Rank of the Sum of Matrices

Let \(A\) and \(B\) be two matrices of rank \(m\) and \(n\) respectively. Let \(\{C_{a_k}\}_{k=1}^m\) and \(\{C_{b_k}\}_{k=1}^n\) denote the sets of basis for the column space of matrix \(A\) and \(B\) respectively. Each column of \(A\) is, thus, a linear combination of the elements in the set \(\{C_{a_k}\}_{k=1}^m\)and each column of \(B\) is a linear combination of the elements in the set \(\{C_{b_k}\}_{k=1}^n\).

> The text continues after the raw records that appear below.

/-- A copy of a waggle packet (R394, R399): its key (stamp, source node, source sequence), the partition, the node it goes
to, the sender's user word and core, its payload, the numbers of the payload bytes that are poisoned (R226), and the hops it
has made (R388). -/
structure Packet where
  stamp : Nat
  node : Nat
  seq : Nat
  part : Nat
  dest : Nat
  user : XWord
  x : Nat
  y : Nat
  payload : List Byte
  bad : List Nat
  hops : Nat
deriving DecidableEq, Repr

/-- What a request from another package asks of this package's memory (R387, R388); `bad` numbers the bytes of a write that are
poisoned. -/
inductive RemoteKind where
  | read (bytes : Nat)
  | write (data : List Byte) (bad : List Nat)
  | amo (op size : Nat) (b c : Nat) (k s : BitVec 32) (va : Nat)
deriving DecidableEq, Repr

/-- A bulk request from another package: its destination and source node, partition, hop count, the number by which its answer
finds it, physical address and what it asks. -/
structure RemoteRequest where
  dest : Nat
  src : Nat
  part : Nat
  hops : Nat
  id : Nat
  pa : Nat
  kind : RemoteKind
deriving DecidableEq, Repr

/-- A contribution or partial sum of a collective on a link (R406): the fields by which it matches, its block, the ranks it
covers, and its elements: exponents for `coll.mx` (none when no element counts), and for each element of `coll.bs`, or once
for `coll.mx`, a sum with its status NAN, PINF, NINF and poison. -/
structure CollItem where
  op : Nat
  part : Nat
  ident : BitVec 64
  count : Nat
  parts : List (BitVec 32)
  block : Nat
  ranks : List Nat
  exps : List (Option Int)
  sums : List (Int × BitVec 4)
deriving DecidableEq, Repr

/-- What a rank of a collective sends to a participant on another package (R402, R405): the fields by which commands match, the
rank, its source bytes, and the numbers of those that are poisoned. -/
structure Contribution where
  op : Nat
  part : Nat
  ident : BitVec 64
  count : Nat
  parts : List (BitVec 32)
  rank : Nat
  bytes : List Byte
  bad : List Nat
deriving DecidableEq, Repr

/-- What a bulk flit carries (R387): a request, the answer to one by its number, a contribution, an item of a switch (R406), the
acknowledgement of a contribution by rank `by'` (R407), or that of a waggle copy by its source sequence (R399). -/
inductive BulkBody where
  | request (src id pa : Nat) (kind : RemoteKind)
  | answer (id : Nat) (r : Reply)
  | contribution (c : Contribution)
  | item (i : CollItem)
  | taken (ident : BitVec 64) (op rank by' : Nat)
  | delivered (seq : Nat)
deriving DecidableEq, Repr

/-- A bulk flit (R387, R388): its destination node, partition, hop count and contents. -/
structure Flit where
  dest : Nat
  part : Nat
  hops : Nat
  body : BulkBody
deriving DecidableEq, Repr

/-- A host access to BAR4 (R409): an address in the concatenated ranges, the bytes of a write or the count of a read, whether a
write is poisoned, and whether it is an AtomicOp instead (R408). -/
structure HostAccess where
  addr : Nat
  write : Bool
  bytes : List Byte
  poisoned : Bool
  atomic : Bool
deriving DecidableEq, Repr

/-- Where a host access to registers goes (R409, R414, R421): a register BAR, the MSI-X structure, or configuration space. -/
inductive HostSpace where
  | bar0 | bar2 | msix | config
deriving DecidableEq, Repr

/-- What a host access to registers is (R408, R409). -/
inductive HostOp where
  | write | read | atomic
deriving DecidableEq, Repr

/-- A host access to registers (R409): the function, the offset, whether it is 64 bits wide, where it goes and what it is. -/
structure HostReg where
  fn : Nat
  offset : Nat
  wide : Bool
  space : HostSpace
  op : HostOp
deriving DecidableEq, Repr

/-- An error of the device that some check finds (R226, R425, R427): in a word of a core's comb, at a fetch of instruction memory,
in another store of a core (0 x, 1 a, 2 v, 3 tiles, 4 banks, 5 table slots, 6 streams), in a word of memory, or on a lane or
link, with its KIND, unit and address. `double` marks an error that cannot be corrected. -/
inductive Upset where
  | comb (core word : Nat) (double : Bool)
  | fetch (core pc : Nat)
  | store (core file n : Nat)
  | memory (word : Nat) (double : Bool)
  | lane (kind unit : BitVec 8) (addr : BitVec 64)
deriving DecidableEq, Repr

/-- What power-on finds outside the modelled machine (R421): whether both signatures verify, the 16 measurements, the time
that PTM gives, the columns of each frame in which self-test finds a failed core (R375), the GiB of super tier that firmware
finds fitted (R2), for each pod port the input ports that route to it (R395), and the errors that the device will meet, each
with the package cycle in which it is found. -/
structure BootInput where
  signaturesOk : Bool
  measurements : List (BitVec 384)
  ptm : BitVec 48
  failed : List (BitVec 16)
  gib : BitVec 16
  feeds : List (BitVec 16)
  upsets : List (Nat × Upset)
deriving DecidableEq, Repr
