/-- What the walk of a `probe` found (R285): the fault of checks 4 to 6, or 0 and the entries for the range. -/
structure WalkResult where
  code : BitVec 8
  entries : List TlbEntry
deriving DecidableEq, Repr

/-- The walk of a `probe` (R285): its range, its permission, and what it found once it is done. -/
structure Probe where
  va : Nat
  len : Nat
  perm : BitVec 2
  result : Option WalkResult
deriving DecidableEq, Repr

/-- A tag of an overlay region (R223). -/
structure OverlayTag where
  valid : Bool
  image : BitVec 16
  part : Nat
deriving DecidableEq, Repr

/-- One core (R10 to R31). `halted` is the mode in which a stop found it. `trap` is the pc of a syllable whose flags have
landed and trap, until the trap is taken (R61). `dslotBad` and `streamBad` mark decoder state with an uncorrectable error
(R355). `answered` gives for a copy engine the package cycle in which it last accepted a response (R303). `retries0` and the like count the
resumptions after link faults, `rereads0` and the like the retries of a read, since a request of the stream was performed (R311). `clk` counts its unfrozen cycles, by which results land (R19); `mclk` the cycles that no
event freeze stopped, by which the matrix unit runs (R179). -/
structure Core where
  pc : BitVec 12
  transfer : Transfer
  x : Vector XWord 32
  xPoison : BitVec 32
  queue : Vector QueueEntry 16
  p : BitVec 8
  v : Vector VWord 64
  vPoison : BitVec 64
  m : Vector MWord 8
  t : Vector TileWord 16
  latches : Vector Latch 32
  banks : Vector Bank 2
  handles : Vector Handle 16
  cells : Vector Cell 64
  comb : List Host.Cell
  combBad : List Nat
  xBad : BitVec 32
  aBad : BitVec 16
  vBad : BitVec 64
  tileBad : BitVec 16
  bankBad : BitVec 2
  dslotBad : BitVec 4
  streamBad : BitVec 2
  imem : List (Nat × Bundle)
  imemBad : List Nat
  overlays : Vector OverlayTag 16
  strict : Bool
  check : Bool
  cyc : BitVec 64
  frz : BitVec 64
  lc : BitVec 64
  lps : BitVec 12
  lpe : BitVec 12
  rm : BitVec 3
  fflags : Flags
  nve : Bool
  qoe : Bool
  srkey : BitVec 32
  srstep : BitVec 32
  tes : BitVec 6
  tg : Vector Geometry 16
  tpitch : BitVec 16
  dm : BitVec 16
  cstride0 : BitVec 48
  cstride1 : BitVec 48
  cidx : BitVec 26
  bind0 : BitVec 6
  bind1 : BitVec 6
  skew0 : BitVec 10
  skew1 : BitVec 10
  clk : Nat
  mclk : Nat
  landings : List Landing
  trap : Option (BitVec 12)
  busy : List BusyOp
  macs : List MacOp
  arrayFree : Nat
  mistimed : List (BitVec 12)
  accesses : List Access
  tlb : List TlbEntry
  probe : Option Probe
  hold : List Hold
  c0 : List Command
  c1 : List Command
  dq : List Command
  bound : List BoundCommand
  answered : List (Nat × Nat)
  dslots : Vector (Option DecTable) 4
  streams : Vector Stream 2
  mode : Mode
  halted : Mode
  task : Option Task
  ended : Bool
  request : Option PreemptRequest
  stop : Option Stop
  record : StopRecord
  retries0 : Nat
  retries1 : Nat
  rereads0 : Nat
  rereads1 : Nat
  rereadsD : Nat
  relief : BitVec 8
  reliefSlots : BitVec 4
  serial : Nat
  credits : Vector Nat 32
deriving DecidableEq, Repr

/-- Why the bundle in issue cannot issue in this cycle (R22, R307, R291). -/
inductive Wait where
  /-- A tile, a bank or the MAC array is busy, or a busy transfer covers the comb bytes (R175, R177, R178). -/
  | scoreboard
  /-- The row-statistics engine is busy, or reads a bank that the bundle writes (R312). -/
  | rows
  /-- A hazard, a full queue, a missing credit, a decode stream, or a `probe` (R306, R307). -/
  | event
deriving DecidableEq, Repr

/-- Something a bundle sends to the rest of the package when it commits. -/
inductive Post where
  /-- A card for a queue (R204). -/
  | card (words : List XWord) (queue : Origin)
  /-- An arrival at a group's barrier (R219). -/
  | arrival (group : Nat)
deriving DecidableEq, Repr
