-- ==== Sys2Proof/Decode.lean ====
section
/-!
DEFINITION. From a syllable's 32 bits and the nine bits a header lends it to an instruction, and back. One row per form
gives the fixed bits of its encoding (R74 to R99) and reads its fields; a pattern that no row has, or that a check of
R100's group 1 refuses, is refused by name. The encoder places the same fields over the same fixed bits.
-/

namespace Sys2Proof

/-- A field of a syllable. -/
def fld (w : Syllable) (lo n : Nat) : BitVec n := w.extractLsb' lo n

/-- A one-bit field of a syllable read as a truth value. -/
def bit (w : Syllable) (lo : Nat) : Bool := w.getLsbD lo

/-- A field's bits in their place in a syllable. -/
def put {n : Nat} (v : BitVec n) (lo : Nat) : Syllable := (v.setWidth 32) <<< lo

/-- A truth value in its place in a syllable. -/
def putBit (b : Bool) (lo : Nat) : Syllable := put (BitVec.ofBool b) lo

/-- One form: the bits of a syllable that are fixed, their values, and how the fields are read. The lend is `none` when
the bundle has no header. `plain` marks a form that takes no lend. -/
structure FormRow where
  mask : Syllable
  pat : Syllable
  plain : Bool
  build : Syllable → Option Lend → Instr

/-- Whether a syllable has a row's fixed bits. -/
def FormRow.fits (r : FormRow) (w : Syllable) : Bool := w &&& r.mask == r.pat

/-- The lend of kinds G, M, F and O: without a header, all nine bits are zero (R68). -/
def lendOr0 (l : Option Lend) : Lend := l.getD 0#9

/-- The lend of a VX form: without a header the source format is f and the rest is zero (R87). -/
def lendOrF (l : Option Lend) : Lend := l.getD 1#9

/-- R78: `br` is the SB form with p = 0 and n = 0. -/
def buildBranch (w : Syllable) : Instr :=
  if fld w 24 3 == 0#3 && !bit w 23 then .br (fld w 0 23) else .brc (fld w 24 3) (bit w 23) (fld w 0 23)

/-- The forms of SX, major 0x01: scalar integer, R74, R110 to R113. -/
def rowsSXA : List FormRow := [
  ⟨0xF80001FF#32, 0x08000000#32, false, fun w l => .add (fld w 21 6) (fld w 15 6) (fld w 9 6) (lendOr0 l)⟩,
  ⟨0xF80001FF#32, 0x08000001#32, false, fun w l => .sub (fld w 21 6) (fld w 15 6) (fld w 9 6) (lendOr0 l)⟩,
  ⟨0xF80001FF#32, 0x08000002#32, false, fun w l => .mul (fld w 21 6) (fld w 15 6) (fld w 9 6) (lendOr0 l)⟩,
  ⟨0xF80001FF#32, 0x08000003#32, false, fun w l => .mulh (fld w 21 6) (fld w 15 6) (fld w 9 6) (lendOr0 l)⟩,
  ⟨0xF80001FF#32, 0x08000004#32, false, fun w l => .mulhn (fld w 21 6) (fld w 15 6) (fld w 9 6) (lendOr0 l)⟩,
  ⟨0xF80001FF#32, 0x08000005#32, false, fun w l => .div (fld w 21 6) (fld w 15 6) (fld w 9 6) (lendOr0 l)⟩,
  ⟨0xF80001FF#32, 0x08000006#32, false, fun w l => .divn (fld w 21 6) (fld w 15 6) (fld w 9 6) (lendOr0 l)⟩,
  ⟨0xF80001FF#32, 0x08000007#32, false, fun w l => .rem (fld w 21 6) (fld w 15 6) (fld w 9 6) (lendOr0 l)⟩,
  ⟨0xF80001FF#32, 0x08000008#32, false, fun w l => .remn (fld w 21 6) (fld w 15 6) (fld w 9 6) (lendOr0 l)⟩,
  ⟨0xF80001FF#32, 0x08000009#32, false, fun w l => .and (fld w 21 6) (fld w 15 6) (fld w 9 6) (lendOr0 l)⟩,
  ⟨0xF80001FF#32, 0x0800000A#32, false, fun w l => .or (fld w 21 6) (fld w 15 6) (fld w 9 6) (lendOr0 l)⟩,
  ⟨0xF80001FF#32, 0x0800000B#32, false, fun w l => .xor (fld w 21 6) (fld w 15 6) (fld w 9 6) (lendOr0 l)⟩,
  ⟨0xF80001FF#32, 0x0800000C#32, false, fun w l => .andn (fld w 21 6) (fld w 15 6) (fld w 9 6) (lendOr0 l)⟩,
  ⟨0xF80001FF#32, 0x0800000D#32, false, fun w l => .orn (fld w 21 6) (fld w 15 6) (fld w 9 6) (lendOr0 l)⟩,
  ⟨0xF80001FF#32, 0x0800000E#32, false, fun w l => .shl (fld w 21 6) (fld w 15 6) (fld w 9 6) (lendOr0 l)⟩,
  ⟨0xF80001FF#32, 0x0800000F#32, false, fun w l => .shr (fld w 21 6) (fld w 15 6) (fld w 9 6) (lendOr0 l)⟩,
  ⟨0xF80001FF#32, 0x08000010#32, false, fun w l => .sra (fld w 21 6) (fld w 15 6) (fld w 9 6) (lendOr0 l)⟩,
  ⟨0xF80001FF#32, 0x08000011#32, false, fun w l => .rol (fld w 21 6) (fld w 15 6) (fld w 9 6) (lendOr0 l)⟩,
  ⟨0xF80001FF#32, 0x08000012#32, false, fun w l => .ror (fld w 21 6) (fld w 15 6) (fld w 9 6) (lendOr0 l)⟩,
  ⟨0xF80001FF#32, 0x08000013#32, false, fun w l => .min (fld w 21 6) (fld w 15 6) (fld w 9 6) (lendOr0 l)⟩,
  ⟨0xF80001FF#32, 0x08000014#32, false, fun w l => .max (fld w 21 6) (fld w 15 6) (fld w 9 6) (lendOr0 l)⟩,
  ⟨0xF80001FF#32, 0x08000015#32, false, fun w l => .minn (fld w 21 6) (fld w 15 6) (fld w 9 6) (lendOr0 l)⟩,
  ⟨0xF80001FF#32, 0x08000016#32, false, fun w l => .maxn (fld w 21 6) (fld w 15 6) (fld w 9 6) (lendOr0 l)⟩,
  ⟨0xF8007FFF#32, 0x08000017#32, false, fun w l => .clz (fld w 21 6) (fld w 15 6) (lendOr0 l)⟩]

/-- The forms of SX, major 0x01: scalar integer, R74, R110 to R113. -/
def rowsSXB : List FormRow := [
  ⟨0xF8007FFF#32, 0x08000018#32, false, fun w l => .ctz (fld w 21 6) (fld w 15 6) (lendOr0 l)⟩,
  ⟨0xF8007FFF#32, 0x08000019#32, false, fun w l => .popc (fld w 21 6) (fld w 15 6) (lendOr0 l)⟩,
  ⟨0xF8007FFF#32, 0x0800001A#32, false, fun w l => .bswap (fld w 21 6) (fld w 15 6) (lendOr0 l)⟩,
  ⟨0xF80001FF#32, 0x0800001B#32, false, fun w l => .sel (fld w 21 6) (fld w 15 6) (fld w 9 6) (lendOr0 l)⟩,
  ⟨0xF80001FF#32, 0x0800001C#32, false, fun w l => .addw (fld w 21 6) (fld w 15 6) (fld w 9 6) (lendOr0 l)⟩,
  ⟨0xF80001FF#32, 0x0800001D#32, false, fun w l => .subw (fld w 21 6) (fld w 15 6) (fld w 9 6) (lendOr0 l)⟩,
  ⟨0xF80001FF#32, 0x0800001E#32, false, fun w l => .mulw (fld w 21 6) (fld w 15 6) (fld w 9 6) (lendOr0 l)⟩,
  ⟨0xF80001FF#32, 0x0800001F#32, false, fun w l => .sext (fld w 21 6) (fld w 15 6) (fld w 9 6) (lendOr0 l)⟩,
  ⟨0xF80001FF#32, 0x08000020#32, false, fun w l => .bext (fld w 21 6) (fld w 15 6) (fld w 9 6) (lendOr0 l)⟩,
  ⟨0xF80001FF#32, 0x08000021#32, false, fun w l => .bins (fld w 21 6) (fld w 15 6) (fld w 9 6) (lendOr0 l)⟩,
  ⟨0xF80001FF#32, 0x08000040#32, false, fun w l => .cmpEq (fld w 21 6) (fld w 15 6) (fld w 9 6) (lendOr0 l)⟩,
  ⟨0xF80001FF#32, 0x08000041#32, false, fun w l => .cmpNe (fld w 21 6) (fld w 15 6) (fld w 9 6) (lendOr0 l)⟩,
  ⟨0xF80001FF#32, 0x08000042#32, false, fun w l => .cmpLt (fld w 21 6) (fld w 15 6) (fld w 9 6) (lendOr0 l)⟩,
  ⟨0xF80001FF#32, 0x08000043#32, false, fun w l => .cmpGe (fld w 21 6) (fld w 15 6) (fld w 9 6) (lendOr0 l)⟩,
  ⟨0xF80001FF#32, 0x08000044#32, false, fun w l => .cmpLtn (fld w 21 6) (fld w 15 6) (fld w 9 6) (lendOr0 l)⟩,
  ⟨0xF80001FF#32, 0x08000045#32, false, fun w l => .cmpGen (fld w 21 6) (fld w 15 6) (fld w 9 6) (lendOr0 l)⟩,
  ⟨0xF80001FF#32, 0x08000046#32, false, fun w l => .cmpTst (fld w 21 6) (fld w 15 6) (fld w 9 6) (lendOr0 l)⟩]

From this it follows that each column in \(A+B\) is a linear combination of the elements in the combined set \(\{C_{a_k}\}_{k=1}^m \cup \{C_{b_k}\}_{k=1}^n\). Let \(rank(C_A \cap C_B )\) denote the rank of the intersection of the column spaces of \(A\) and \(B\). Note that this is, informally, equal to the number of elements common to the sets \(\{C_{b_k}\}_{k=1}^n\) and \(\{C_{b_k}\}_{k=1}^n\). Then:

$$ rank(A+B) \leqslant rank(A) + rank(B) - rank(C_A \cap C_B) $$

Similarly, letting \(R_A\) and \(R_B\) denote the row space of \(A\) and \(B\) respectively leads to:

$$ rank(A+B) \leqslant rank(A) + rank(B) - rank(R_A \cap R_B) $$

Now, because the rank due to the row space must be equal to the rank due to the column space, we have:

$$ rank(A+B) \leqslant rank(A) + rank(B) - max(rank(C_A \cap C_B),rank(R_A \cap R_B)) $$